# [Exercise goal]
Once you find the line with "cases hd : f d <;> simp [hd, ih]" in the data that follows, repeat it and every line after it exactly, through the line with "theorem idMatches_symm (p".
BEGIN Given data
-- ==== Sys2Proof/Laws/Registry.lean ====
section
/-! SUPPORT. The laws of the registry's search (44_registry_dispatch.md R261, R263, R265). -/

namespace Sys2Proof.Machine

/-- What a search finds: the first entry that meets the test, with its index. -/
theorem findFrom_some {f : RegEntry → Bool} {j k : Nat} {e : RegEntry} {es : List RegEntry}
    (h : findFrom f j es = some (k, e)) : j ≤ k ∧ es[k - j]? = some e ∧ f e = true ∧
      ∀ i, i < k - j → ∀ d, es[i]? = some d → f d = false := by
  induction es generalizing j with
  | nil => simp [findFrom] at h
  | cons d es ih =>
    rw [findFrom] at h
    split at h
    · rename_i hd
      injection h with h; injection h with h1 h2
      subst h1; subst h2
      exact ⟨Nat.le_refl _, by simp, hd, fun i hi => by omega⟩
    · rename_i hd
      obtain ⟨h1, h2, h3, h4⟩ := ih h
      refine ⟨by omega, ?_, h3, ?_⟩
      · rw [show k - j = (k - (j + 1)) + 1 by omega, List.getElem?_cons_succ, h2]
      · intro i hi c hc
        cases i with
        | zero =>
          rw [List.getElem?_cons_zero] at hc
          injection hc with hc
          rw [← hc]; simpa using hd
        | succ i => exact h4 i (by omega) c (by simpa using hc)

/-- A search that finds nothing: no entry meets the test. -/
theorem findFrom_none {f : RegEntry → Bool} {j : Nat} {es : List RegEntry} :
    findFrom f j es = none ↔ ∀ e ∈ es, f e = false := by
  induction es generalizing j with
  | nil => simp [findFrom]
  | cons d es ih =>
    rw [findFrom]
    cases hd : f d <;> simp [hd, ih]

/-- The search finds an entry that meets the test and stands before every other that does. -/
theorem findFrom_of_first {f : RegEntry → Bool} {j i : Nat} {e : RegEntry} {es : List RegEntry}
    (he : es[i]? = some e) (hf : f e = true) (hbefore : ∀ k, k < i → ∀ d, es[k]? = some d → f d = false) :
    findFrom f j es = some (j + i, e) := by
  induction es generalizing j i with
  | nil => simp at he
  | cons d es ih =>
    rw [findFrom]
    cases i with
    | zero =>
      rw [List.getElem?_cons_zero] at he
      injection he with he
      subst he
      rw [if_pos hf]; rfl
    | succ i =>
      have hd := hbefore 0 (by omega) d (by simp)
      rw [if_neg (by simp [hd]), ih (i := i) (by simpa using he)
        (fun k hk c hc => hbefore (k + 1) (by omega) c (by simpa using hc))]
      rw [show j + 1 + i = j + (i + 1) by omega]

/-- The entries in use after an append: the old ones and the new one. -/
theorem Registry.used_append {g : Registry} (e : RegEntry) (h : g.n < g.entries.length) :
    (g.append e).used = g.used ++ [e] := by
  unfold Registry.used
  rw [Registry.append_n, Registry.append_entries, List.take_add_one, List.take_set_of_le (Nat.le_refl _),
    List.getElem?_set_self h]
  rfl

/-- Folding is idempotent: two ids match a third alike when they fold alike. -/
theorem idMatches_text (a b : List Byte) : idMatches .text a b = (a.map foldCase == b.map foldCase) := rfl

theorem idMatches_binary (p : BinProfile) (a b : List Byte) : idMatches (.binary p) a b = (a == b) := rfl

@[simp] theorem idMatches_self (p : Profile) (a : List Byte) : idMatches p a a = true := by
  cases p <;> simp [idMatches]

theorem idMatches_symm (p : Profile) (a b : List Byte) : idMatches p a b = idMatches p b a := by
  cases p <;> rw [Bool.eq_iff_iff] <;> simp only [idMatches, beq_iff_eq] <;> exact eq_comm

theorem idMatches_trans {p : Profile} {a b c : List Byte} (h1 : idMatches p a b = true) (h2 : idMatches p b c = true) :
    idMatches p a c = true := by
  cases p <;> simp only [idMatches, beq_iff_eq] at * <;> exact h1.trans h2

end Sys2Proof.Machine
end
END Given data
# [Solution for this task]
    cases hd : f d <;> simp [hd, ih]

/-- The search finds an entry that meets the test and stands before every other that does. -/
theorem findFrom_of_first {f : RegEntry → Bool} {j i : Nat} {e : RegEntry} {es : List RegEntry}
    (he : es[i]? = some e) (hf : f e = true) (hbefore : ∀ k, k < i → ∀ d, es[k]? = some d → f d = false) :
    findFrom f j es = some (j + i, e) := by
  induction es generalizing j i with
  | nil => simp at he
  | cons d es ih =>
    rw [findFrom]
    cases i with
    | zero =>
      rw [List.getElem?_cons_zero] at he
      injection he with he
      subst he
      rw [if_pos hf]; rfl
    | succ i =>
      have hd := hbefore 0 (by omega) d (by simp)
      rw [if_neg (by simp [hd]), ih (i := i) (by simpa using he)
        (fun k hk c hc => hbefore (k + 1) (by omega) c (by simpa using hc))]
      rw [show j + 1 + i = j + (i + 1) by omega]

/-- The entries in use after an append: the old ones and the new one. -/
theorem Registry.used_append {g : Registry} (e : RegEntry) (h : g.n < g.entries.length) :
    (g.append e).used = g.used ++ [e] := by
  unfold Registry.used
  rw [Registry.append_n, Registry.append_entries, List.take_add_one, List.take_set_of_le (Nat.le_refl _),
    List.getElem?_set_self h]
  rfl

/-- Folding is idempotent: two ids match a third alike when they fold alike. -/
theorem idMatches_text (a b : List Byte) : idMatches .text a b = (a.map foldCase == b.map foldCase) := rfl

theorem idMatches_binary (p : BinProfile) (a b : List Byte) : idMatches (.binary p) a b = (a == b) := rfl

@[simp] theorem idMatches_self (p : Profile) (a : List Byte) : idMatches p a a = true := by
  cases p <;> simp [idMatches]

theorem idMatches_symm (p : Profile) (a b : List Byte) : idMatches p a b = idMatches p b a := by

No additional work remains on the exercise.